I want to emphasize two things. First, Asciidoctor has from the very beginning offered up the include processor as an extension point (for GitHub, I might add). That means that GitHub could write code that takes over processing of the include, so there's 0 risk of insecure code that they themselves did not introduce. That doesn't make it easy, to be sure, but that should mitigate the third-party risk argument.

Second, I'm willing to make any reasonable change in Asciidoctor that would further accommodate this feature. So far, I have heard absolutely nothing from GitHub on this issue, which doesn't bode well if we expect to make any progress. My offer stands to work with GitHub if they need me to get this feature implemented. (code, documentation, whatever)

Olivier wrote: An include can include includes which could include the first top-level include.

I don't expect GitHub to use the built-in include processor, but there is protection against this scenario. An include can only go to a fixed number of levels before it's terminated. Most users would be happy with 3-5 levels, if even that.

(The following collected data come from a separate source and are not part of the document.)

-- ==== Sys2Proof/Tests/Slice0.lean ====
section
/-! SUPPORT. Small tests with results taken from spec/95_test_vectors.md, and for every statement with hypotheses a witness
that meets them (theorems `witness_<statement>`). -/

namespace Sys2Proof.Tests

open Sys2Proof Sys2Proof.Machine Host.Outcome

/-- The next state, if there is one. -/
def nextState : Host.Outcome State Fault Refusal → Option State
  | next s => some s
  | fault _ => none
  | refused _ => none

/-- The response of a command. -/
def reply (o : Host.Outcome State Fault Refusal) : Option Response :=
  (nextState o).bind lastResponse

/-- The register `i` after a command. -/
def cellAfter (i : Nat) (o : Host.Outcome State Fault Refusal) : Option RegVal :=
  (nextState o).map fun s => s.reg.read i

/-- The configuration after a command. -/
def cfgAfter (o : Host.Outcome State Fault Refusal) : Option Cfg :=
  (nextState o).map fun s => s.cfg

/-- A block configured with width `w`, with these cells not 0. -/
def block (w : Nat) (cells : List (Nat × RegVal)) : State :=
  { State.reset with cfg := ⟨true, BitVec.ofNat 5 w⟩, reg := ⟨.zero, cells⟩ }

/-- The same block with these inputs next. -/
def withInputs (s : State) (inputs : List HostAction) : State := { s with inputs := inputs }

/-- The same block with a response waiting at the port. -/
def withPort (s : State) (r : Response) : State := { s with rspReady := false, rspPort := some r }

/-! ### Well-formedness, decoding, encoding -/

theorem test_wellFormed_refuses_config_64 : (Instr.config 64).wellFormed = false := by decide
theorem test_wellFormed_refuses_split_64 : (Instr.split 64 1).wellFormed = false := by decide

/-- DE-1 to DE-8, with the encoding written out from R50 and R53. -/
theorem test_decode_config : decode ⟨0b000000_001000_0001, 0⟩ = .ok (.config 8) := by decide
theorem test_decode_add : decode ⟨0b000000_000000_0010, 0x0100000000000001⟩ = .ok (.add 0x0100000000000001) := by decide
theorem test_decode_reduce : decode ⟨0b000000_000000_0011, 7⟩ = .ok .reduce := by decide
theorem test_decode_readreg : decode ⟨0b000000_000000_0100, 300⟩ = .ok (.readreg 300) := by decide
theorem test_decode_status : decode ⟨0b000000_000000_0101, 0⟩ = .ok .status := by decide
theorem test_decode_clz : decode ⟨0b000000_000000_0110, 0xFF⟩ = .ok (.clz 0xFF) := by decide
theorem test_decode_split : decode ⟨0b000000_010100_0111, 1⟩ = .ok (.split 20 1) := by decide

/-- DE-10, DE-11, EV-2. -/
theorem test_decode_illegal :
    decode ⟨0x0015, 0⟩ = .error .immediateNotZero ∧ decode ⟨0xFC07, 0⟩ = .error .reservedBits ∧
      decode ⟨0x0008, 0⟩ = .error .reservedOpcode := by decide

/-- The last lines of P4. -/
theorem test_assemble :
    assembleLine "  split 63, 0x1234_5678_9ABC_DEF1 ; SV-7" = .ok (some ⟨0x03F7, 0x123456789ABCDEF1⟩) ∧
      assembleLine ".word   0x0400, 0" = .ok (some ⟨0x0400, 0⟩) ∧ assembleLine "CONFIG 64" = .error .outOfRange := by
  decide +kernel

theorem test_decodeTableWord :
    decodeTableWord 16 0x03F1 = some (.config 63) ∧ decodeTableWord 16 0x0007 = some (.split 0 0) ∧
      decodeTableWord 80 0x1_0004 = some (.readreg 1) ∧ decodeTableWord 16 0x0401 = none := by decide

/-! ### One command each -/

/-- KV-2, KV-4. -/
theorem test_config :
    cfgAfter (exec (.config 8) State.reset) = some ⟨true, 8⟩ ∧
      reply (exec (.config 7) State.reset) = some ⟨4, 0, 0, 0⟩ := by decide
/-- KV-9. -/
theorem test_config_again : reply (exec (.config 7) (block 20 [])) = some ⟨3, 0, 0, 0⟩ := by decide

/-- KV-1, KV-11. -/
theorem test_status :
    reply (exec .status State.reset) = some ⟨0, 0, 0, 0⟩ ∧
      reply (exec .status (block 20 [])) = some ⟨0, 0x114, 0, 0⟩ := by decide

/-- AV-4 (UV-1), AV-17. -/
theorem test_add_rank :
    cellAfter 1 (exec (.add 0x0100000000000001) (block 8 [])) = some 56 ∧
      cellAfter 1 (exec (.add 0x0000100000000000) (block 20 [])) = some 45 := by decide +kernel
/-- UV-3, UV-5. -/
theorem test_add_maximum :
    cellAfter 1 (exec (.add 0x01FFFFFFFFFFFFFF) (block 8 [(1, 56)])) = some 56 ∧
      cellAfter 0 (exec (.add 0) (block 8 [(0, 49)])) = some 57 := by decide +kernel

/-- RV-1, RV-4. -/
theorem test_readreg :
    reply (exec (.readreg 1) (block 8 [(1, 56)])) = some ⟨0, 56, 0, 0⟩ ∧
      reply (exec (.readreg 256) (block 8 [(1, 56)])) = some ⟨5, 0, 0, 0⟩ := by decide
/-- RV-7, RV-8. -/
theorem test_readreg_rejected :
    reply (exec (.readreg 0x100000) (block 20 [])) = some ⟨5, 0, 0, 0⟩ ∧
      reply (exec (.readreg 300) State.reset) = some ⟨2, 0, 0, 0⟩ := by decide

/-- DV-2 (WE-6). -/
theorem test_reduce :
    reply (exec .reduce (block 8 [(0, 57)])) = some ⟨0, 255, 0, 0x7F8000000000000040⟩ := by decide +kernel
/-- P3. -/
theorem test_reduce_mixed :
    reply (exec .reduce (block 8 [(0, 49), (1, 56), (255, 1)])) = some ⟨0, 253, 0, 0x7EC000000000004080⟩ := by
  decide +kernel

/-- CV-5, CV-6. -/
theorem test_clz :
    reply (exec (.clz 0x7FFFFFFFFFFFFFFF) State.reset) = some ⟨0, 1, 0, 0⟩ ∧
      reply (exec (.clz 0x00000000FFFFFFFF) State.reset) = some ⟨0, 32, 0, 0⟩ := by decide +kernel

/-- SV-7, SV-10. -/
theorem test_split :
    reply (exec (.split 63 0x123456789ABCDEF1) State.reset) =
        some ⟨0, 0x091A2B3C4D5E6F78, 0x8000000000000000, 0⟩ ∧
      reply (exec (.split 0 5) State.reset) = some ⟨5, 0, 0, 0⟩ := by decide +kernel
/-- SV-4. -/
theorem test_split_20 :
    reply (exec (.split 20 0x123456789ABCDEF0) State.reset) = some ⟨0, 0x12345, 0x6789ABCDEF000000, 0⟩ := by
  decide +kernel

/-- LV-5, LV-6, LV-7. -/
theorem test_lut : lut 57 = 0x40 ∧ lut 63 = 1 ∧ lut 64 = 0 := by decide

/-- EV-6: the rejection of an illegal ADD comes before NOT_CONFIGURED. -/
theorem test_illegal : reply (performCommand ⟨0x0012, 0⟩ State.reset) = some ⟨1, 0, 0, 0⟩ := by decide

/-- The first command after reset is the one the host offers. -/
theorem test_withFetchWord :
    reply (step (State.reset.withFetchWord 16 0x0005)) = some ⟨0, 0, 0, 0⟩ ∧
      cfgAfter (step (State.reset.withFetchWord 16 0x0141)) = some ⟨true, 20⟩ ∧
      reply (step (State.reset.withFetchWord 16 0x0003)) = some ⟨2, 0, 0, 0⟩ := by decide

/-- R122: with a response outstanding the command stays offered. -/
theorem test_handshake :
    let s := withInputs (withPort State.reset ⟨0, 0, 0, 0⟩) [.command ⟨0x0005, 0⟩]
    nextState (step s) = some s := by decide

/-! ### States the witnesses use -/

/-- A block no CONFIG has reached meets the invariant, with any inputs. -/
theorem inv_reset (inputs : List HostAction) : Inv (withInputs State.reset inputs) where
  cfg := ⟨fun h => Bool.noConfusion h, fun _ => rfl⟩
  array := fun h => Bool.noConfusion h
  unconfigured := fun _ => ⟨0, rfl⟩
  canonical := rfl
  port := fun h => Bool.noConfusion h
  offered := fun _ h => Option.noConfusion rfl (heq_of_eq h)
  received := fun _ h => absurd h List.not_mem_nil

theorem width_block {w : Nat} (hw : w ≤ 20) (cells : List (Nat × RegVal)) (inputs : List HostAction) :
    width (withInputs (block w cells) inputs) = w := by
  change (BitVec.ofNat 5 w).toNat = w
  rw [BitVec.toNat_ofNat, Nat.mod_eq_of_lt (by omega)]

/-- A configured block whose listed cells are in range meets the invariant, with any inputs. -/
theorem inv_block {w : Nat} (h8 : 8 ≤ w) (hw : w ≤ 20) {cells : List (Nat × RegVal)} (hr : risingFrom 0 cells = true)
    (hc : ∀ c ∈ cells, c.1 < 2 ^ w ∧ c.2.toNat ≤ 65 - w ∧ c.2 ≠ 0) (inputs : List HostAction) :
    Inv (withInputs (block w cells) inputs) where
  cfg := by
    have h := width_block hw cells inputs
    exact ⟨fun _ => ⟨h8.trans_eq h.symm, h.le.trans hw⟩, fun h => Bool.noConfusion h⟩
  array := by
    intro _
    have h := width_block hw cells inputs
    have hread : ∀ i, (withInputs (block w cells) inputs).reg.read i = (lookupCell i cells).getD 0 := by
      intro i
      change Memory.read ⟨.zero, cells⟩ i = _
      unfold Memory.read
      cases lookupCell i cells <;> rfl
    refine ⟨rfl, fun i _ => ?_, fun i hi => ?_⟩
    · rw [h, hread]
      cases hl : lookupCell i cells with
      | none => exact Nat.zero_le _
      | some v => exact (hc _ (lookupCell_mem hl)).2.1
    · rw [hread]
      cases hl : lookupCell i cells with
      | none => rfl
      | some v =>
        have := (hc _ (lookupCell_mem hl)).1
        unfold numRegs at hi
        rw [h] at hi
        omega
  unconfigured := fun h => Bool.noConfusion h
  canonical := by
    rw [Memory.wf_iff]
    refine ⟨hr, fun c h => ⟨?_, (hc c h).2.2⟩⟩
    exact Nat.lt_of_lt_of_le (hc c h).1 (Nat.pow_le_pow_right (by decide) hw)
  port := fun h => Bool.noConfusion h
  offered := fun _ h => Option.noConfusion rfl (heq_of_eq h)
  received := fun _ h => absurd h List.not_mem_nil

theorem inv_blank {w : Nat} (h8 : 8 ≤ w) (hw : w ≤ 20) (inputs : List HostAction) :
    Inv (withInputs (block w []) inputs) :=
  inv_block h8 hw rfl (fun _ h => absurd h List.not_mem_nil) inputs

/-- It still does with a response held at the port. -/
theorem inv_withPort {s : State} {r : Response} (h : Inv s) (hr : ResponseOk r) : Inv (withPort s r) :=
  { h with
    port := fun _ => rfl
    offered := fun r' hr' => by cases hr'; exact hr
    array := h.array
    unconfigured := h.unconfigured }

theorem okResponse_ok : ResponseOk ⟨0, 0, 0, 0⟩ := by unfold ResponseOk; decide

/-- Every register of a width-8 block at its largest value, 57 (DV-6). -/
def fullBlock : State := block 8 ((List.range 256).map fun i => (i, 57))

theorem fullBlock_cells : risingFrom 0 ((List.range 256).map fun i => (i, (57 : RegVal))) = true := by decide +kernel

theorem fullBlock_read : ∀ i, i < 256 → fullBlock.reg.read i = 57 := by decide +kernel

theorem inv_fullBlock : Inv fullBlock :=
  inv_block (w := 8) (by decide) (by decide) fullBlock_cells (by
    intro c h
    obtain ⟨i, hi, rfl⟩ := List.mem_map.1 h
    exact ⟨List.mem_range.1 hi, (by decide : (57 : RegVal).toNat ≤ 65 - 8 ∧ (57 : RegVal) ≠ 0)⟩) []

Olivier wrote: AsciiDoc includes can be URIs, URI includes could be used to perform SSRF attacks in order to explore GitHub's infrastructure in means that shouldn't be allowed.

I would not except these to work on GitHub. They don't even work on Asciidoctor without a command-line / API flag. I think includes that work within the set of repository files is already a huge boon for us AsciiDoc writers.

Olivier wrote: Implementing a hard feature for <1% is not worth the resources (or the risk).

If they went with that argument, then I'd say they don't know the AsciiDoc community very well. AsciiDoc users are bonkers for includes, rightfully so. As Denny points out:

It seems to be effecting many people (including authors of popular tools who are representing thousands of people), as you can tell by the various tickets around this issue.

If you want my prediction on this issue, it will be resolved as soon as GitLab implements it. That's not trolling, that's just sound competition in the marketplace. After all, GitLab just implemented stem support (i.e, math expressions) in AsciiDoc files.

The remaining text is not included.